Five interceptions.
The “BrUnitas” streak ended.
An opportunity to break into the playoff picture squandered.
Game over.
Season over.
New Orleans Saints quarterback Drew Brees had the second
worst day in his professional football career in Atlanta on Thursday night.
His worst day of course being the final game of the 2005
season while with the San Diego Chargers when his shoulder got mangled against
the Denver Broncos.
On Thursday night football, the $100 million man was far
from bionic. It could truly be said
that the Saints’ best player cost his team the game and then some.
That it was to the benefit of the hated Atlanta Falcons
compounds things. Especially after the
egging the team’s bus received courtesy of some airport workers.

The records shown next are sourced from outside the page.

-- ==== Sys2Proof/Laws/Sequencer.lean ====
section
/-! SUPPORT. The laws of the sequencer: windows and running addresses as numbers, one pass of `GEN_ENTRY`'s loop, what
a layout places, and everything `GEN_ENTRY` can do in a run. -/

namespace Sys2Proof.Machine

open Sys2Proof.Safety

theorem and_high (x : BitVec 32) : x &&& (0xFFFF0000 : BitVec 32) = (x >>> 16) <<< 16 := by
  apply BitVec.eq_of_getLsbD_eq
  intro i hi
  have hbit : ∀ i : Fin 32, (0xFFFF0000 : BitVec 32).getLsbD i = decide (16 ≤ (i : Nat)) := by decide
  have hbit : (0xFFFF0000 : BitVec 32).getLsbD i = decide (16 ≤ i) := hbit ⟨i, hi⟩
  rw [BitVec.getLsbD_and, hbit, BitVec.getLsbD_shiftLeft, BitVec.getLsbD_ushiftRight]
  by_cases h : 16 ≤ i
  · simp [h, hi, show ¬ i < 16 by omega]
  · simp [h, show i < 16 by omega]

theorem and_high_toNat (x : BitVec 32) : (x &&& (0xFFFF0000 : BitVec 32)).toNat = x.toNat / 0x10000 * 0x10000 := by
  rw [and_high, BitVec.toNat_shiftLeft, BitVec.toNat_ushiftRight, Nat.shiftRight_eq_div_pow, Nat.shiftLeft_eq]
  have := x.isLt
  omega

theorem and_low_toNat (x : BitVec 32) : (x &&& (0x0000FFFF : BitVec 32)).toNat = x.toNat % 0x10000 := by
  rw [BitVec.toNat_and]
  exact Nat.and_two_pow_sub_one_eq_mod x.toNat 16

theorem windowOf_le (a : Nat) : windowOf a ≤ a := by unfold windowOf; omega
theorem windowOf_lt (a : Nat) : a < windowOf a + 0x10000 := by unfold windowOf; omega
theorem windowOf_aligned (a : Nat) : windowOf a % 0x10000 = 0 := by unfold windowOf; omega
theorem sub_windowOf (a : Nat) : a - windowOf a = a % 0x10000 := by unfold windowOf; omega

theorem windowOf_eq_of (a w : Nat) (h0 : w % 0x10000 = 0) (h1 : w ≤ a) (h2 : a < w + 0x10000) : windowOf a = w := by
  unfold windowOf; omega

/-- The running address as a number. -/
abbrev State.addr (s : State) : Nat := s.cur.toNat + s.segbase.toNat

theorem runAddr_toNat (s : State) : s.runAddr.toNat = s.addr := by
  unfold State.runAddr State.addr
  rw [BitVec.toNat_add, BitVec.toNat_setWidth, BitVec.toNat_setWidth]
  have := s.cur.isLt
  have := s.segbase.isLt
  omega

theorem windowPart_toNat (s : State) : s.windowPart.toNat = s.cur.toNat / 0x10000 * 0x10000 := and_high_toNat _

theorem nextBase_toNat (s : State) (h : s.segbase.toNat % 0x10000 = 0) : s.nextBase.toNat = windowOf s.addr := by
  unfold State.nextBase
  rw [BitVec.toNat_add, BitVec.toNat_setWidth, BitVec.toNat_setWidth, windowPart_toNat]
  have := s.cur.isLt
  have := s.segbase.isLt
  unfold State.addr windowOf
  omega

theorem windowPart_eq_zero_iff (s : State) (h : s.segbase.toNat % 0x10000 = 0) :
    s.windowPart = 0 ↔ windowOf s.addr = s.segbase.toNat := by
  rw [← BitVec.toNat_inj, windowPart_toNat]
  unfold State.addr windowOf
  simp
  omega

theorem elaPayload_eq (sb : BitVec 32) : elaPayload sb = valueBytes (BitVec.ofNat 16 (sb.toNat / 0x10000)) := by
  unfold elaPayload valueBytes hi8 lo8
  have := sb.isLt
  congr 1
  · apply BitVec.eq_of_toNat_eq
    simp [Nat.shiftRight_eq_div_pow]
    omega
  · congr 1
    apply BitVec.eq_of_toNat_eq
    simp [Nat.shiftRight_eq_div_pow]

theorem esaPayload_eq (sb : BitVec 32) : esaPayload sb = valueBytes (BitVec.ofNat 16 (sb.toNat / 0x10)) := by
  unfold esaPayload valueBytes hi8 lo8
  have := sb.isLt
  congr 1
  · apply BitVec.eq_of_toNat_eq
    simp [Nat.shiftRight_eq_div_pow]
    omega
  · congr 1
    apply BitVec.eq_of_toNat_eq
    simp [Nat.shiftRight_eq_div_pow]

theorem textOf_append (rs rs' : List HexRecord) : textOf (rs ++ rs') = textOf rs ++ textOf rs' := by
  simp [textOf]

theorem textOf_singleton (r : HexRecord) : textOf [r] = r.line ++ [newline] := by simp [textOf]

/-- The extension record the emissions write. -/
theorem emitExt_line (m : Byte) (sb : BitVec 32) :
    (if m = 4 then encodeLine 4 0 (elaPayload sb) else encodeLine 2 0 (esaPayload sb)) = (extRecord m sb.toNat).line := by
  unfold extRecord HexRecord.line mkRecord
  split
  · rw [elaPayload_eq]; rfl
  · rw [esaPayload_eq]; rfl

/-- greatest window of a mode -/
def lastWindow (m : Byte) : Nat := if m = 2 then 0xF0000 else 0xFFFF0000

theorem baseUnrepresentable_iff (m : Byte) (nsb : BitVec 33) (hm : modeSupported m = true) :
    baseUnrepresentable m nsb = true ↔ lastWindow m < nsb.toNat := by
  have : m = 2 ∨ m = 4 := by simpa [modeSupported] using hm
  rcases this with rfl | rfl
  · simp [baseUnrepresentable, lastWindow]
  · simp [baseUnrepresentable, lastWindow]

theorem windowAdvance_ok (s : State) (ha : s.segbase.toNat % 0x10000 = 0) (hm : modeSupported s.mode = true)
    (hw : windowOf s.addr ≤ lastWindow s.mode) :
    windowAdvance s = .ok
      { s with
        cur := BitVec.ofNat 32 (s.addr - windowOf s.addr)
        segbase := BitVec.ofNat 32 (windowOf s.addr)
        out := s.out ++ textOf
          (if windowOf s.addr = s.segbase.toNat then [] else [extRecord s.mode (windowOf s.addr)]) } := by
  have hwl : lastWindow s.mode ≤ 0xFFFF0000 := by unfold lastWindow; split <;> decide
  unfold windowAdvance
  by_cases h : windowOf s.addr = s.segbase.toNat
  · rw [if_pos ((windowPart_eq_zero_iff s ha).2 h)]
    congr 1
    have h1 : BitVec.ofNat 32 (s.addr - windowOf s.addr) = s.cur := by
      rw [h, State.addr, Nat.add_sub_cancel]; simp
    have h2 : BitVec.ofNat 32 (windowOf s.addr) = s.segbase := by rw [h]; simp
    rw [h1, h2, if_pos h, textOf, List.flatMap_nil, List.append_nil]
  · rw [if_neg (fun h' => h ((windowPart_eq_zero_iff s ha).1 h')),
      if_neg (by rw [baseUnrepresentable_iff _ _ hm, nextBase_toNat s ha]; omega)]
    have h1 : s.cur &&& 0x0000FFFF = BitVec.ofNat 32 (s.addr - windowOf s.addr) := by
      apply BitVec.eq_of_toNat_eq
      rw [and_low_toNat, sub_windowOf, BitVec.toNat_ofNat]
      unfold State.addr; omega
    have h2 : s.nextBase.setWidth 32 = BitVec.ofNat 32 (windowOf s.addr) := by
      apply BitVec.eq_of_toNat_eq
      rw [BitVec.toNat_setWidth, nextBase_toNat s ha, BitVec.toNat_ofNat]
    have h3 : (BitVec.ofNat 32 (windowOf s.addr)).toNat = windowOf s.addr := by
      rw [BitVec.toNat_ofNat]; omega
    have h4 := emitExt_line s.mode (BitVec.ofNat 32 (windowOf s.addr))
    rw [h3] at h4
    rw [if_neg h, textOf_singleton, ← h4, h1, h2]
    by_cases h5 : s.mode = 4
    · simp only [if_pos h5, emitELA, writeLine]
    · simp only [if_neg h5, emitESA, writeLine]

theorem windowAdvance_error (s : State) (ha : s.segbase.toNat % 0x10000 = 0) (hm : modeSupported s.mode = true)
    (hb : s.segbase.toNat ≤ lastWindow s.mode) (hw : lastWindow s.mode < windowOf s.addr) :
    windowAdvance s = .error s.nextBase := by
  unfold windowAdvance
  rw [if_neg (fun h' => by have := (windowPart_eq_zero_iff s ha).1 h'; omega),
    if_pos ((baseUnrepresentable_iff _ _ hm).2 (by rw [nextBase_toNat s ha]; exact hw))]

theorem srcRemain_of_ne (src : List Byte) (h : src ≠ []) : srcRemain src = true := by
  cases src with
  | nil => exact absurd rfl h
  | cons b rest => rfl

theorem recLen_cases (m : Byte) (len : Nat) (h : recLen m = some len) :
    m = 2 ∧ len = 16 ∨ m = 4 ∧ len = 32 := by
  unfold recLen at h
  split at h
  · simp_all
  · split at h <;> simp_all

theorem recLen_supported (m : Byte) (len : Nat) (h : recLen m = some len) : modeSupported m = true := by
  rcases recLen_cases m len h with ⟨rfl, -⟩ | ⟨rfl, -⟩ <;> decide

theorem recLen_pos (m : Byte) (len : Nat) (h : recLen m = some len) : 1 ≤ len := by
  rcases recLen_cases m len h with ⟨-, rfl⟩ | ⟨-, rfl⟩ <;> omega

theorem lastWindow_le (m : Byte) : lastWindow m ≤ 0xFFFF0000 := by unfold lastWindow; split <;> decide

theorem lastWindow_aligned (m : Byte) : lastWindow m % 0x10000 = 0 := by unfold lastWindow; split <;> decide

/-- How many bytes one pass places (R118, R119). -/
def passSize (len : Nat) (src : List Byte) (a : Nat) : Nat :=
  min (min len (windowOf a + 0x10000 - a)) src.length

/-- The records one pass emits (R116, R120). -/
def passRecords (m : Byte) (len base a : Nat) (src : List Byte) : List HexRecord :=
  (if windowOf a = base then [] else [extRecord m (windowOf a)]) ++
    [mkRecord .data (BitVec.ofNat 16 (a - windowOf a)) (src.take (passSize len src a))]

/-- The state one pass leaves. -/
def afterPass (len : Nat) (src : List Byte) (s : State) : State :=
  { s with
    cur := BitVec.ofNat 32 (s.addr - windowOf s.addr + passSize len src s.addr)
    segbase := BitVec.ofNat 32 (windowOf s.addr)
    out := s.out ++ textOf (passRecords s.mode len s.segbase.toNat s.addr src) }

theorem passSize_le (len : Nat) (src : List Byte) (a : Nat) :
    passSize len src a ≤ src.length ∧ passSize len src a ≤ len ∧ a + passSize len src a ≤ windowOf a + 0x10000 := by
  have h1 := windowOf_lt a
  unfold passSize
  omega

theorem passSize_pos (len : Nat) (src : List Byte) (a : Nat) (hl : 1 ≤ len) (hs : src ≠ []) :
    1 ≤ passSize len src a := by
  have h1 := windowOf_lt a
  have := List.length_pos_iff.2 hs
  unfold passSize
  omega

I generally turn a blind eye to that kind of prankery, but I
hope the culprits are not just disciplined, but fired. To merely blow off this kind of antic at an
airport, a center of hypersecurity in our post-9/11, is to invite others to
push the envelope further.
While Atlanta is not exactly a slice of heaven, it’s not
Caracas either. And it seems some its
denizens need to be reminded of this.
When “hating” devolves to “assault”, serious punishment
needs to be meted out to underscore the severity of the crime.
What happened in the Georgia Dome on Thursday night was the
manifestation of a season that got cursed once word of the Saints’ “bountygate”
reached the public’s ears.
“King Roger’s” wrath finally caught up with the Black and
Gold.
Had the Saints not been hit with penalties to its draft,
front office, head coach and interim head coach, it’s likely the team would
have started the 2012 regular season no worse than 2-2, instead of 0-4. Had the road trip to Atlanta played out
exactly as it did in that scenario, the game would have been like a bad
hangover to be exorcised with a trip to the post-season, even if only as a wild
card.
Instead, many bad things converged in downtown Atlanta at a
most inconvenient time.
The Atlanta Falcons not only creeped that much closer to
securing the NFC South division and homefield advantage in the playoffs, they
did so at the expense of their rivals while leaving the field with Drew Brees’s
historic consecutive touchdown streak as an additional trophy.
Thursday night was a new low for the Sean Payton era
Saints.
Brees failed not only as a passer but also as a field
general. He inexplicably wasted
precious seconds on the team’s last drive in the second quarter and then made a
poor decision to target a receiver a few yards outside the endzone instead of
taking a shot at the endzone or killing the clock by throwing the ball
away.
That was Les Miles-like clock mismanagement and
uncharacteristic of the franchise quarterback.
The Saints are not officially eliminated from contending for
a playoff spot, but the road to the post-season looks arduous.
In addition to having to win the four remaining games on the
schedule, the Saints need the five teams ahead of them to practically
collapse. The early losses to the Washington
Redskins and the Green Bay Packers not only cost the team in the win column but
with tiebreakers.
Last season, the Saints were only a single play away from
hosting the NFC Championship game in the Superdome and possibly claiming its
second Lombardi Trophy.
This season it was death by a thousand cuts with Brees’s
picks against Atlanta counting as five of the largest.
The 2012 Saints are a far better team than their record
reflects and the difference between where they are and where they should be is
coaching.
Who Dats better hope Sean Payton doesn’t get too comfortable
in his Goodell-imposed Dallas-exile.